--- DATASET EXTRACT ---
/-- Settles O19: every step appends to the trace, and the end of a run lies ahead of each of its states. -/
theorem theTraceSoFarIsAPrefixOfTheFullTrace : Obligations.TheTraceSoFarIsAPrefixOfTheFullTrace := by
  refine ⟨fun _ _ _ => steps_trace_prefix, fun limit s u k t hrun hk => ?_⟩
  obtain ⟨hu, n, hn⟩ := steps_of_run_ended hrun
  exact steps_trace_prefix (stopped_reached_from_every_point hn hu hk)

end Sys2Proof.Machine
end

section
/-! The divisions ADV, BDV and CDV (41_division.md R69 to R73): one law with three destinations, and what ADV
applied again and again does to A. -/

namespace Sys2Proof.Machine

/-! ### The law (R69) -/

/-- Settles O25: the quotient as a word is the quotient of the naturals. -/
theorem shiftIsExactFloorDivision : Obligations.ShiftIsExactFloorDivision := by
  refine fun policy x sh => ⟨fun h => ⟨_, shr_ok h, ?_⟩, ?_⟩
  · rw [quotient_toNat]
    exact ⟨rfl, Nat.div_le_self _ _, two_pow_ge_of_word⟩
  · rintro h64 rfl
    exact shr_of_ge h64

/-! ### One instruction (R71 to R73) -/

/-- A division that writes its quotient to `r`: what ADV, BDV and CDV have in common. -/
def execDivision (r : Reg) (k : Byte) (s : State) : Host.Outcome State Fault Refusal :=
  finish s ((divideA s k).map (writeResult s r))

theorem exec_adv (k : Byte) (s : State) : exec (.adv k) s = execDivision .a k s := rfl

theorem exec_bdv (k : Byte) (s : State) : exec (.bdv k) s = execDivision .b k s := rfl

theorem exec_cdv (k : Byte) (s : State) : exec (.cdv k) s = execDivision .c k s := rfl

theorem execDivision_of_quotient {s : State} {k : Byte} {v : Word} (r : Reg) (hc : combo s k = .ok v)
    (hv : v.toNat < 64 ∨ s.policies.largeShift = .zero) :
    execDivision r k s = .next
      { writePort s (some (r, BitVec.ofNat 64 (s.a.toNat / 2 ^ v.toNat))) with ip := s.ip + 2 } := by
  rw [execDivision, divideA_of_combo hc, shr_ok hv]
  cases r <;> rfl

theorem execDivision_of_largeShift {s : State} {k : Byte} {v : Word} (r : Reg) (hc : combo s k = .ok v)
    (hv : 64 ≤ v.toNat) (hp : s.policies.largeShift = .fault) :
    execDivision r k s = .next (raiseFault s .shiftOverflow) := by
  rw [execDivision, divideA_of_combo hc, shr_of_ge hv, hp]
  rfl

theorem execDivision_of_invalid {s : State} {k : Byte} (r : Reg) (h : 7 ≤ k.toNat) :
    execDivision r k s = .next (raiseFault s .invalidCombo) := by
  rw [execDivision, divideA_of_invalid h]
  rfl

/-- A division by its operand byte: the quotient or `ShiftOverflow` where it resolves, else `InvalidCombo`. -/
theorem execDivision_by_operand (r : Reg) (k : Byte) (s : State) :
    (k.toNat ≤ 6 → ∃ v, combo s k = .ok v ∧
      (v.toNat < 64 ∨ s.policies.largeShift = .zero → execDivision r k s = .next
        { writePort s (some (r, BitVec.ofNat 64 (s.a.toNat / 2 ^ v.toNat))) with ip := s.ip + 2 }) ∧
      (64 ≤ v.toNat → s.policies.largeShift = .fault →
        execDivision r k s = .next (raiseFault s .shiftOverflow))) ∧
    (7 ≤ k.toNat → execDivision r k s = .next (raiseFault s .invalidCombo)) := by
  refine ⟨fun h6 => ?_, execDivision_of_invalid r⟩
  obtain ⟨v, hc⟩ := combo_of_valid (s := s) h6
  exact ⟨v, hc, execDivision_of_quotient r hc, execDivision_of_largeShift r hc⟩

theorem regWrites_eq_a {i : Instr} : regWrites i = some .a ↔ ∃ k, i = .adv k := by
  cases i <;> simp [regWrites]

theorem regWrites_eq_c {i : Instr} : regWrites i = some .c ↔ ∃ k, i = .cdv k := by
  cases i <;> simp [regWrites]

theorem regWrites_of_readReg_ne {i : Instr} {s t : State} {r : Reg} (h : exec i s = .next t)
    (hr : readReg t r ≠ readReg s r) : regWrites i = some r :=
  not_imp_comm.1 (readReg_exec_of_not_written h) hr

/-- Settles O26: the division into A, and A is in the write select of ADV alone. -/
theorem advDividesAIntoA : Obligations.AdvDividesAIntoA := by
  intro s k
  have hword : tableWord (.adv k) = k.toNat := by simp [tableWord, opcodeByte, Instr.operand]
  obtain ⟨hlegal, hillegal⟩ := execDivision_by_operand .a k s
  rw [exec_adv]
  exact ⟨decode_encode_append (.adv k) [], hword, hlegal, hillegal, fun i t h ha =>
    regWrites_eq_a.1 (regWrites_of_readReg_ne (r := .a) h ha)⟩

/-- Settles O27: the division into B. -/
theorem bdvDividesAIntoB : Obligations.BdvDividesAIntoB := by
  intro s k
  have hword : tableWord (.bdv k) = 0x0600 + k.toNat := by simp [tableWord, opcodeByte, Instr.operand]
  obtain ⟨hlegal, hillegal⟩ := execDivision_by_operand .b k s
  rw [exec_bdv]
  exact ⟨decode_encode_append (.bdv k) [], hword, hlegal, hillegal⟩

/-- Settles O28: the division into C, and C is in the write select of CDV alone. -/
theorem cdvDividesAIntoC : Obligations.CdvDividesAIntoC := by
  intro s k
  have hword : tableWord (.cdv k) = 0x0700 + k.toNat := by simp [tableWord, opcodeByte, Instr.operand]
  obtain ⟨hlegal, hillegal⟩ := execDivision_by_operand .c k s
  rw [exec_cdv]
  exact ⟨decode_encode_append (.cdv k) [], hword, hlegal, hillegal, fun i t h hc =>
    regWrites_eq_c.1 (regWrites_of_readReg_ne (r := .c) h hc)⟩

/-! ### Repeated ADV (R70) -/

theorem exec_adv_quotient {s : State} {k : Byte} {v : Word} (hc : combo s k = .ok v)
    (hv : v.toNat < 64 ∨ s.policies.largeShift = .zero) :
    exec (.adv k) s = .next { s with a := BitVec.ofNat 64 (s.a.toNat / 2 ^ v.toNat), ip := s.ip + 2 } :=
  (exec_adv k s).trans (execDivision_of_quotient .a hc hv)

theorem combo_eq_readReg {s : State} {k : Byte} {v : Word} {r : Reg} (hr : r ∈ comboReads k)
    (hc : combo s k = .ok v) : v = readReg s r := by
  rw [combo, if_pos ((comboValid_iff k).2 (combo_ok hc)), comboValue, Option.mem_toList.1 hr] at hc
  exact (Except.ok.inj hc).symm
---
_WHAT IS NEEDED_
You are asked to transcribe all of the data above exactly.

_ANSWER BOX_
/-- Settles O19: every step appends to the trace, and the end of a run lies ahead of each of its states. -/
theorem theTraceSoFarIsAPrefixOfTheFullTrace : Obligations.TheTraceSoFarIsAPrefixOfTheFullTrace := by
  refine ⟨fun _ _ _ => steps_trace_prefix, fun limit s u k t hrun hk => ?_⟩
  obtain ⟨hu, n, hn⟩ := steps_of_run_ended hrun
  exact steps_trace_prefix (stopped_reached_from_every_point hn hu hk)

end Sys2Proof.Machine
end

section
/-! The divisions ADV, BDV and CDV (41_division.md R69 to R73): one law with three destinations, and what ADV
applied again and again does to A. -/

namespace Sys2Proof.Machine

/-! ### The law (R69) -/

/-- Settles O25: the quotient as a word is the quotient of the naturals. -/
theorem shiftIsExactFloorDivision : Obligations.ShiftIsExactFloorDivision := by
  refine fun policy x sh => ⟨fun h => ⟨_, shr_ok h, ?_⟩, ?_⟩
  · rw [quotient_toNat]
    exact ⟨rfl, Nat.div_le_self _ _, two_pow_ge_of_word⟩
  · rintro h64 rfl
    exact shr_of_ge h64

/-! ### One instruction (R71 to R73) -/

/-- A division that writes its quotient to `r`: what ADV, BDV and CDV have in common. -/
def execDivision (r : Reg) (k : Byte) (s : State) : Host.Outcome State Fault Refusal :=
  finish s ((divideA s k).map (writeResult s r))

theorem exec_adv (k : Byte) (s : State) : exec (.adv k) s = execDivision .a k s := rfl

theorem exec_bdv (k : Byte) (s : State) : exec (.bdv k) s = execDivision .b k s := rfl

theorem exec_cdv (k : Byte) (s : State) : exec (.cdv k) s = execDivision .c k s := rfl

theorem execDivision_of_quotient {s : State} {k : Byte} {v : Word} (r : Reg) (hc : combo s k = .ok v)
    (hv : v.toNat < 64 ∨ s.policies.largeShift = .zero) :
    execDivision r k s = .next
      { writePort s (some (r, BitVec.ofNat 64 (s.a.toNat / 2 ^ v.toNat))) with ip := s.ip + 2 } := by
  rw [execDivision, divideA_of_combo hc, shr_ok hv]
  cases r <;> rfl

theorem execDivision_of_largeShift {s : State} {k : Byte} {v : Word} (r : Reg) (hc : combo s k = .ok v)
    (hv : 64 ≤ v.toNat) (hp : s.policies.largeShift = .fault) :
    execDivision r k s = .next (raiseFault s .shiftOverflow) := by
  rw [execDivision, divideA_of_combo hc, shr_of_ge hv, hp]
  rfl

theorem execDivision_of_invalid {s : State} {k : Byte} (r : Reg) (h : 7 ≤ k.toNat) :
    execDivision r k s = .next (raiseFault s .invalidCombo) := by
  rw [execDivision, divideA_of_invalid h]
  rfl

/-- A division by its operand byte: the quotient or `ShiftOverflow` where it resolves, else `InvalidCombo`. -/
theorem execDivision_by_operand (r : Reg) (k : Byte) (s : State) :
    (k.toNat ≤ 6 → ∃ v, combo s k = .ok v ∧
      (v.toNat < 64 ∨ s.policies.largeShift = .zero → execDivision r k s = .next
        { writePort s (some (r, BitVec.ofNat 64 (s.a.toNat / 2 ^ v.toNat))) with ip := s.ip + 2 }) ∧
      (64 ≤ v.toNat → s.policies.largeShift = .fault →
        execDivision r k s = .next (raiseFault s .shiftOverflow))) ∧
    (7 ≤ k.toNat → execDivision r k s = .next (raiseFault s .invalidCombo)) := by
  refine ⟨fun h6 => ?_, execDivision_of_invalid r⟩
  obtain ⟨v, hc⟩ := combo_of_valid (s := s) h6
  exact ⟨v, hc, execDivision_of_quotient r hc, execDivision_of_largeShift r hc⟩

theorem regWrites_eq_a {i : Instr} : regWrites i = some .a ↔ ∃ k, i = .adv k := by
  cases i <;> simp [regWrites]

theorem regWrites_eq_c {i : Instr} : regWrites i = some .c ↔ ∃ k, i = .cdv k := by
  cases i <;> simp [regWrites]

theorem regWrites_of_readReg_ne {i : Instr} {s t : State} {r : Reg} (h : exec i s = .next t)
    (hr : readReg t r ≠ readReg s r) : regWrites i = some r :=
  not_imp_comm.1 (readReg_exec_of_not_written h) hr

/-- Settles O26: the division into A, and A is in the write select of ADV alone. -/
theorem advDividesAIntoA : Obligations.AdvDividesAIntoA := by
  intro s k
  have hword : tableWord (.adv k) = k.toNat := by simp [tableWord, opcodeByte, Instr.operand]
  obtain ⟨hlegal, hillegal⟩ := execDivision_by_operand .a k s
  rw [exec_adv]
  exact ⟨decode_encode_append (.adv k) [], hword, hlegal, hillegal, fun i t h ha =>
    regWrites_eq_a.1 (regWrites_of_readReg_ne (r := .a) h ha)⟩

/-- Settles O27: the division into B. -/
theorem bdvDividesAIntoB : Obligations.BdvDividesAIntoB := by
  intro s k
  have hword : tableWord (.bdv k) = 0x0600 + k.toNat := by simp [tableWord, opcodeByte, Instr.operand]
  obtain ⟨hlegal, hillegal⟩ := execDivision_by_operand .b k s
  rw [exec_bdv]
  exact ⟨decode_encode_append (.bdv k) [], hword, hlegal, hillegal⟩

/-- Settles O28: the division into C, and C is in the write select of CDV alone. -/
theorem cdvDividesAIntoC : Obligations.CdvDividesAIntoC := by
  intro s k
  have hword : tableWord (.cdv k) = 0x0700 + k.toNat := by simp [tableWord, opcodeByte, Instr.operand]
  obtain ⟨hlegal, hillegal⟩ := execDivision_by_operand .c k s
  rw [exec_cdv]
  exact ⟨decode_encode_append (.cdv k) [], hword, hlegal, hillegal, fun i t h hc =>
    regWrites_eq_c.1 (regWrites_of_readReg_ne (r := .c) h hc)⟩

/-! ### Repeated ADV (R70) -/

theorem exec_adv_quotient {s : State} {k : Byte} {v : Word} (hc : combo s k = .ok v)
    (hv : v.toNat < 64 ∨ s.policies.largeShift = .zero) :
    exec (.adv k) s = .next { s with a := BitVec.ofNat 64 (s.a.toNat / 2 ^ v.toNat), ip := s.ip + 2 } :=
  (exec_adv k s).trans (execDivision_of_quotient .a hc hv)

theorem combo_eq_readReg {s : State} {k : Byte} {v : Word} {r : Reg} (hr : r ∈ comboReads k)
    (hc : combo s k = .ok v) : v = readReg s r := by
  rw [combo, if_pos ((comboValid_iff k).2 (combo_ok hc)), comboValue, Option.mem_toList.1 hr] at hc
  exact (Except.ok.inj hc).symm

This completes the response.